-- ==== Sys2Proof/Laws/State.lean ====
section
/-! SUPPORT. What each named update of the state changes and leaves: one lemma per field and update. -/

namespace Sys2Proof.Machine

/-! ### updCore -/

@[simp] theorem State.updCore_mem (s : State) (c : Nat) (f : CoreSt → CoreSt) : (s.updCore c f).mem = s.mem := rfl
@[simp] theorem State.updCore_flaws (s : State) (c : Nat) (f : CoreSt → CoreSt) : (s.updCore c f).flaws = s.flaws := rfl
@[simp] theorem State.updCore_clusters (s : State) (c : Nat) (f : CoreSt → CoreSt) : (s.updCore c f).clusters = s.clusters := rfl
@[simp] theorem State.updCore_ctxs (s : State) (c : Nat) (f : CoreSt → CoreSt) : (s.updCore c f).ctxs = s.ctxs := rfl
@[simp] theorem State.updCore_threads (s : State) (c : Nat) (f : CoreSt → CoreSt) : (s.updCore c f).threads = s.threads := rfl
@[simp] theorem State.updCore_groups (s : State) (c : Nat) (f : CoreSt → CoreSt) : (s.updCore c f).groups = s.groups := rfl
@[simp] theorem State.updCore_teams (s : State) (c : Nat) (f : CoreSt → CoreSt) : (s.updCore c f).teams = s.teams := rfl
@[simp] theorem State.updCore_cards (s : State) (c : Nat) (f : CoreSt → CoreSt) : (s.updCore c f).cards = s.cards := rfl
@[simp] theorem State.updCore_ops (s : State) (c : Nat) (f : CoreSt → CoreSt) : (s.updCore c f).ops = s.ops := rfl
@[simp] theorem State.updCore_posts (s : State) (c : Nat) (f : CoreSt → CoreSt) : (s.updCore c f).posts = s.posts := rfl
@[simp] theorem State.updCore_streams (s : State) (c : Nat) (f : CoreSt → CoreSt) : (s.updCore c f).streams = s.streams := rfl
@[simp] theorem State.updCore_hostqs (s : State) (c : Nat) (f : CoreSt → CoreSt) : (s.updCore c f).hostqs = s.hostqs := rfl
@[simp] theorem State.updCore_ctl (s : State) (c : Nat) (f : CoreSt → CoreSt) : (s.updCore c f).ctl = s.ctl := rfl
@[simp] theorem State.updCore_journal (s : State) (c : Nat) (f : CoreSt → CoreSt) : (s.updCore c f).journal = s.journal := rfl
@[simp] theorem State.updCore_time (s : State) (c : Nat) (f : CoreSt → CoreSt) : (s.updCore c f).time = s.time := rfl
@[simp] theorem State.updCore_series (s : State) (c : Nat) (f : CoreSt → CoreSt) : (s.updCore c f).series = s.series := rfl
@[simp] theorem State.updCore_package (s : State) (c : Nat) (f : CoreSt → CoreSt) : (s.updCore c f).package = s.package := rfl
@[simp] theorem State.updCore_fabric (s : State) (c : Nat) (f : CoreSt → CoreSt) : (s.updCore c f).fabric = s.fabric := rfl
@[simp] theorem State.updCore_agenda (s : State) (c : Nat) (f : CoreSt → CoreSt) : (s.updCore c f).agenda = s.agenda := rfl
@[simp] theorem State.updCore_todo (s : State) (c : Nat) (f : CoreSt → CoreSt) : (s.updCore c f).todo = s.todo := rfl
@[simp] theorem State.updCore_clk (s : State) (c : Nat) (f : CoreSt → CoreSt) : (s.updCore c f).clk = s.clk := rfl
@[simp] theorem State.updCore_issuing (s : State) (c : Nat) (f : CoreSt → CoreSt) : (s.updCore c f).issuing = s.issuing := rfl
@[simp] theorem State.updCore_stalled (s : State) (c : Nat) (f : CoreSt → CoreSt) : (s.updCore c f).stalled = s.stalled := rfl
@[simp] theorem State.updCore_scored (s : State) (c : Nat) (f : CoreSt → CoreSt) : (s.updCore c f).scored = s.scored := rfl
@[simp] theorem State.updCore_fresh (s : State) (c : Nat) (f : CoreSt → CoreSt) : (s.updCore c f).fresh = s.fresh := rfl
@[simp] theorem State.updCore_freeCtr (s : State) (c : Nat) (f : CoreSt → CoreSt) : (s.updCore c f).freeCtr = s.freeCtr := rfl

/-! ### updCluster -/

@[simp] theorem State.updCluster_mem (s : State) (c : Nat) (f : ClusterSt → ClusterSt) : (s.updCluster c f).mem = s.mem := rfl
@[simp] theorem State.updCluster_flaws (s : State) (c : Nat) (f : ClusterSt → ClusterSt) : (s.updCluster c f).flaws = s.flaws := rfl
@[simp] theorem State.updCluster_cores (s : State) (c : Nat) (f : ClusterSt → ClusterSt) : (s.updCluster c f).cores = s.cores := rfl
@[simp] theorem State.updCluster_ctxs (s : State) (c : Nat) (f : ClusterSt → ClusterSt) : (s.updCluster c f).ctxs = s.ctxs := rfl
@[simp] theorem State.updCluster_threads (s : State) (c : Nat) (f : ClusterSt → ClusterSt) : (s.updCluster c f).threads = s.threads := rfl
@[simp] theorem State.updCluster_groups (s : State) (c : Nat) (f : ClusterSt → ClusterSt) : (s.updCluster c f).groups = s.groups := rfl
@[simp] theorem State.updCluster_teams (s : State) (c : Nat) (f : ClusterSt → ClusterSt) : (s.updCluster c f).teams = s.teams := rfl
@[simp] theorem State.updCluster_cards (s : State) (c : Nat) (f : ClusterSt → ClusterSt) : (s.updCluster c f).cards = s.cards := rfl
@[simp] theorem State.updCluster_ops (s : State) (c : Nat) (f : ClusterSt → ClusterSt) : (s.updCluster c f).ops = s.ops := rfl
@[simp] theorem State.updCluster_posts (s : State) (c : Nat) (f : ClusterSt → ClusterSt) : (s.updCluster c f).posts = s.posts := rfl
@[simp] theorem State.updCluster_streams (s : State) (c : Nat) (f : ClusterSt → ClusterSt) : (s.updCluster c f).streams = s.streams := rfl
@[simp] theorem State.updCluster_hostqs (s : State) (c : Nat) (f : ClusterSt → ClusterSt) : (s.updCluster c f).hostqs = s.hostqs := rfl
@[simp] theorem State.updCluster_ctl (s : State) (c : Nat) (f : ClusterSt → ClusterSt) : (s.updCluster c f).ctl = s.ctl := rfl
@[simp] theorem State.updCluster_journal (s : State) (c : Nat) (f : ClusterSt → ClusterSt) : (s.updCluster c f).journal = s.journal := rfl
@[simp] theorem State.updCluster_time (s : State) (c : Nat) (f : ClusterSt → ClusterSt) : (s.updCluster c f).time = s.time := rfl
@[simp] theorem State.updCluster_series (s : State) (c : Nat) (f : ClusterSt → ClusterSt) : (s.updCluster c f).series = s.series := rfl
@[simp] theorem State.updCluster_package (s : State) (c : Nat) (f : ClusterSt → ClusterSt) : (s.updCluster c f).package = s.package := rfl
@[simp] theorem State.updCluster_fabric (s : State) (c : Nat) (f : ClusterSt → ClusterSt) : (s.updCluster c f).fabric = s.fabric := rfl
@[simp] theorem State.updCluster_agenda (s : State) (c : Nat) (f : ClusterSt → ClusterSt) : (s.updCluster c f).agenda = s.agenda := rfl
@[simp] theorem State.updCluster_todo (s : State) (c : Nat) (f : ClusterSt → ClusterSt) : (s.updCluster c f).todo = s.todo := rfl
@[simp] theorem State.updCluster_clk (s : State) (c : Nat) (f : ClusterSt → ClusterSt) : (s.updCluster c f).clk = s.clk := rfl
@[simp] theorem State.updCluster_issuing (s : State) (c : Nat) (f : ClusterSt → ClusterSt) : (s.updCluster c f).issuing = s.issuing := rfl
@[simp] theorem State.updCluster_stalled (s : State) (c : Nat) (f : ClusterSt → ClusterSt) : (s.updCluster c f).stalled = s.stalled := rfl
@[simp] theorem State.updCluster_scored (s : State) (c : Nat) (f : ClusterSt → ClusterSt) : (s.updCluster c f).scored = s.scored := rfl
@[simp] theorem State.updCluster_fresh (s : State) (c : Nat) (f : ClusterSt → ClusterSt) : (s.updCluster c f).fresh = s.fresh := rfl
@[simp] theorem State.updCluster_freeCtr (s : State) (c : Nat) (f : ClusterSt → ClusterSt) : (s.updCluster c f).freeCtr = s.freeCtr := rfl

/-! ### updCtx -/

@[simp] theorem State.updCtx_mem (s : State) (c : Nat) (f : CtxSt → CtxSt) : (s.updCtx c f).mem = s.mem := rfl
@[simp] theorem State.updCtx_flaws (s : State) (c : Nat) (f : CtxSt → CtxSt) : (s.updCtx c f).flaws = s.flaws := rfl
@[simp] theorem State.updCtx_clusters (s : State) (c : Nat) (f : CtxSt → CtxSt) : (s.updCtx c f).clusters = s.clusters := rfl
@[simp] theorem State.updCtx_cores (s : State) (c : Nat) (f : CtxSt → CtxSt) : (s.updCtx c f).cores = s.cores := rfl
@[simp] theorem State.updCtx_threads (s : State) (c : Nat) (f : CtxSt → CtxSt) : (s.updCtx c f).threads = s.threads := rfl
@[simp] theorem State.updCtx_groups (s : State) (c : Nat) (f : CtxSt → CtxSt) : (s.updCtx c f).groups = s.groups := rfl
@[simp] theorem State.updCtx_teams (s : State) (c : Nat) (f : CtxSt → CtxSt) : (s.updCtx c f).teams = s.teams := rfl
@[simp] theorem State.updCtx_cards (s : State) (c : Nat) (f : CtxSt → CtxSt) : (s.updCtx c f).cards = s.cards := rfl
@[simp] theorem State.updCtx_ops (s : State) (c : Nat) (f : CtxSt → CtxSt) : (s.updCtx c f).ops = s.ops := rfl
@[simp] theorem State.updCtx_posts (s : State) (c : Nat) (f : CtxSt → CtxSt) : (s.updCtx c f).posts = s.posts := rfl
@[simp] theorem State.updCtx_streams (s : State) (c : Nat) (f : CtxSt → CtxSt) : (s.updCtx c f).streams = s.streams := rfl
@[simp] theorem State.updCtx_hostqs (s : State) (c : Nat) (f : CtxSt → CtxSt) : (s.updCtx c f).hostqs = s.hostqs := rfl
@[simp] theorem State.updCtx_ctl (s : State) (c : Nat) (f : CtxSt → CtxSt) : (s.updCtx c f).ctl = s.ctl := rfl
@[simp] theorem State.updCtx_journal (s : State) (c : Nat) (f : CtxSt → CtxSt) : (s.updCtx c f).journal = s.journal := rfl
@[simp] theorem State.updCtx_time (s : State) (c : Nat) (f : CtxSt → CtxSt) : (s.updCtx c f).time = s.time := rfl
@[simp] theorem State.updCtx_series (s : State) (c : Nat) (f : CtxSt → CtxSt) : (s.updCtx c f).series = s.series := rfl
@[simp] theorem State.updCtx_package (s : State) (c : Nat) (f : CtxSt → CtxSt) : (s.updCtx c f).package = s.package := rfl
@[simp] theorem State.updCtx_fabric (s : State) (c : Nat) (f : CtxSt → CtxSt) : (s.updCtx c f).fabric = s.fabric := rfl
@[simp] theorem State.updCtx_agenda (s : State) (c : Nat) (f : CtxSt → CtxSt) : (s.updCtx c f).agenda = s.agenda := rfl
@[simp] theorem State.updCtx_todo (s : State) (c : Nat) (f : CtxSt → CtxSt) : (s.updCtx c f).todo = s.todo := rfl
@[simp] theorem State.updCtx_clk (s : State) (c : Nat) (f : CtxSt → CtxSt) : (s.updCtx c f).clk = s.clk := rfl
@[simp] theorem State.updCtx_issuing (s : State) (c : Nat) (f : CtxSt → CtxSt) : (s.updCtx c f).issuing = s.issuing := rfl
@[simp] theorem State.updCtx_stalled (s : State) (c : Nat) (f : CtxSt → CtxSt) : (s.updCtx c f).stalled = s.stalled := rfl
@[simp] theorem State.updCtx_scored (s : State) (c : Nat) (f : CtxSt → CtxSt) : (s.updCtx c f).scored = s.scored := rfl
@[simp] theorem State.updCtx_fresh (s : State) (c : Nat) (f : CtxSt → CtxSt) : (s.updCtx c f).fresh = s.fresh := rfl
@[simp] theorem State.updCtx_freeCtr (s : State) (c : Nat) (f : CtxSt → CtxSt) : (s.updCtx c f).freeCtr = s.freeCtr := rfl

****

Reproduce exactly the stretch of the material above that starts at the line with "(s.updCtx c f).streams = s.streams := rfl" and ends at the line with "(s.updCtx c f).journal = s.journal := rfl", both included, and nothing else.

@[simp] theorem State.updCtx_streams (s : State) (c : Nat) (f : CtxSt → CtxSt) : (s.updCtx c f).streams = s.streams := rfl
@[simp] theorem State.updCtx_hostqs (s : State) (c : Nat) (f : CtxSt → CtxSt) : (s.updCtx c f).hostqs = s.hostqs := rfl
@[simp] theorem State.updCtx_ctl (s : State) (c : Nat) (f : CtxSt → CtxSt) : (s.updCtx c f).ctl = s.ctl := rfl
@[simp] theorem State.updCtx_journal (s : State) (c : Nat) (f : CtxSt → CtxSt) : (s.updCtx c f).journal = s.journal := rfl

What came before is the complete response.